-- ==== Sys2Proof/Laws/FixedResection.lean ====
section
/-!
SUPPORT. The operations of Machine/Resection.lean leave the part, the queue and the fuses as they are: one lemma each.
-/
namespace Sys2Proof.Machine
open Sys2Proof

@[simp] theorem pageLostEvent_fixed (s : State) (l : LegRef) (r : TractRead) :
    (pageLostEvent s l r).fixed = s.fixed := by
  unfold pageLostEvent; split <;> simp

@[simp] theorem wrInbox_fixed (s : State) (v : Service) (off : Nat) (b : Bytes) :
    (wrInbox s v off b).fixed = s.fixed := by
  simp [wrInbox]

@[simp] theorem expireInbox_fixed (s : State) (l : LegRef) (w : Who) (num : Nat) (v : Service) (t n : Nat) :
    (expireInbox s l w num v t n).fixed = s.fixed := by
  induction n generalizing s with
  | zero => rfl
  | succ n ih => unfold expireInbox; dsimp only; split <;> simp [ih]

theorem inboxOwner_fixed (s t : State) (num h : Nat) (e : inboxOwner s num h = some t) : t.fixed = s.fixed := by
  simp only [inboxOwner] at e
  (repeat' split at e) <;> simp_all <;> (subst e; simp)

@[simp] theorem resBad_fixed (s : State) (l : LegRef) (w : Who) (g : Leg) :
    (resBad s l w g).fixed = s.fixed := by
  simp [resBad]

@[simp] theorem searchEnd_fixed (s : State) (l : LegRef) (w : Who) (g : Leg) (d : SDesc) (ix : IDesc) (run : SearchRun) (joined : Option
    (List Nat)) (o : OpEnt) (off : Nat) :
    (searchEnd s l w g d ix run joined o off).fixed = s.fixed := by
  unfold searchEnd; (repeat' split) <;> simp [apply_ite State.fixed, foldl_fixed]

@[simp] theorem searchOwned_fixed (s : State) (l : LegRef) (w : Who) (g : Leg) (d : SDesc) (ix : IDesc) (run : SearchRun) (x : LegRun)
    (out : OpEnt) (num : Nat) (v : Service) : (searchOwned s l w g d ix run x out num v).fixed = s.fixed := by
  unfold searchOwned
  have h := expireInbox_fixed s l w num v x.at_ 64
  generalize expireInbox s l w num v x.at_ 64 = u at h ⊢
  generalize searchTake s w v x.at_ = y
  generalize querySetOk s w d ix = z
  cases y <;> simp only [Option.elim_none, Option.elim_some]
  · rw [finishLeg_fixed, h]
  · split
    · rw [refuseLeg_fixed]
    · rw [searchEnd_fixed, h]

@[simp] theorem searchInbox_fixed (s : State) (l : LegRef) (w : Who) (g : Leg) (d : SDesc) (ix : IDesc) (run : SearchRun) (x : LegRun)
    (o out : OpEnt) : (searchInbox s l w g d ix run x o out).fixed = s.fixed := by
  unfold searchInbox
  split
  · exact refuseLeg_fixed ..
  · split
    · exact refuseLeg_fixed ..
    · exact (searchOwned_fixed ..).trans (inboxOwner_fixed _ _ _ _ ‹_›)

@[simp] theorem searchLeg_fixed (s : State) (l : LegRef) (run : SearchRun) :
    (searchLeg s l run).fixed = s.fixed := by
  unfold searchLeg; dsimp only; (repeat' split) <;> first | rfl | simp

@[simp] theorem searchCutoff_fixed (s : State) (l : LegRef) (joined : List Nat) :
    (searchCutoff s l joined).fixed = s.fixed := by
  unfold searchCutoff; (repeat' split) <;> simp

@[simp] theorem mergeLeg_fixed (s : State) (l : LegRef) (r : EngineRun) :
    (mergeLeg s l r).fixed = s.fixed := by
  unfold mergeLeg; dsimp only; (repeat' split) <;> simp

@[simp] theorem fanStart_fixed (s : State) (l : LegRef) (x : LegRun) (d : SDesc) (out : OpEnt) (rs : List (Nat × Nat × Nat)) (qs : Bytes) :
    (fanStart s l x d out rs qs).fixed = s.fixed := by
  unfold fanStart; simp [apply_ite State.fixed, foldl_fixed]

@[simp] theorem fanOutLeg_fixed (s : State) (l : LegRef) (r : EngineRun) :
    (fanOutLeg s l r).fixed = s.fixed := by
  unfold fanOutLeg; dsimp only; (repeat' split) <;> simp

@[simp] theorem fanOutComplete_fixed (s : State) (l : LegRef) :
    (fanOutComplete s l).fixed = s.fixed := by
  unfold fanOutComplete; split <;> simp [apply_ite State.fixed, foldl_fixed]

@[simp] theorem replyLeg_fixed (s : State) (l : LegRef) (r : EngineRun) :
    (replyLeg s l r).fixed = s.fixed := by
  unfold replyLeg; dsimp only; (repeat' split) <;> simp
  all_goals simp [inboxOwner_fixed _ _ _ _ ‹inboxOwner _ _ _ = some _›]

@[simp] theorem serviceBind_fixed (h : CmdHdr) (b : ServiceBindBody) (s : State) (x : Ctx) :
    (serviceBind h b s x).st.fixed = s.fixed := by
  unfold serviceBind; dsimp only; (repeat' split) <;> simp

@[simp] theorem endService_fixed (s : State) (n : Nat) :
    (endService s n).fixed = s.fixed := by
  unfold endService; split <;> simp

@[simp] theorem serviceUnbind_fixed (h : CmdHdr) (n : Nat) (s : State) (u3 : Ctx) :
    (serviceUnbind h n s u3).st.fixed = s.fixed := by
  unfold serviceUnbind; (repeat' split) <;> simp

end Sys2Proof.Machine
end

----

__PROBLEM DESCRIPTION__
Show the lines above with "joined".

__RESPONSE TO THIS TASK__
@[simp] theorem searchEnd_fixed (s : State) (l : LegRef) (w : Who) (g : Leg) (d : SDesc) (ix : IDesc) (run : SearchRun) (joined : Option
    (searchEnd s l w g d ix run joined o off).fixed = s.fixed := by
@[simp] theorem searchCutoff_fixed (s : State) (l : LegRef) (joined : List Nat) :
    (searchCutoff s l joined).fixed = s.fixed := by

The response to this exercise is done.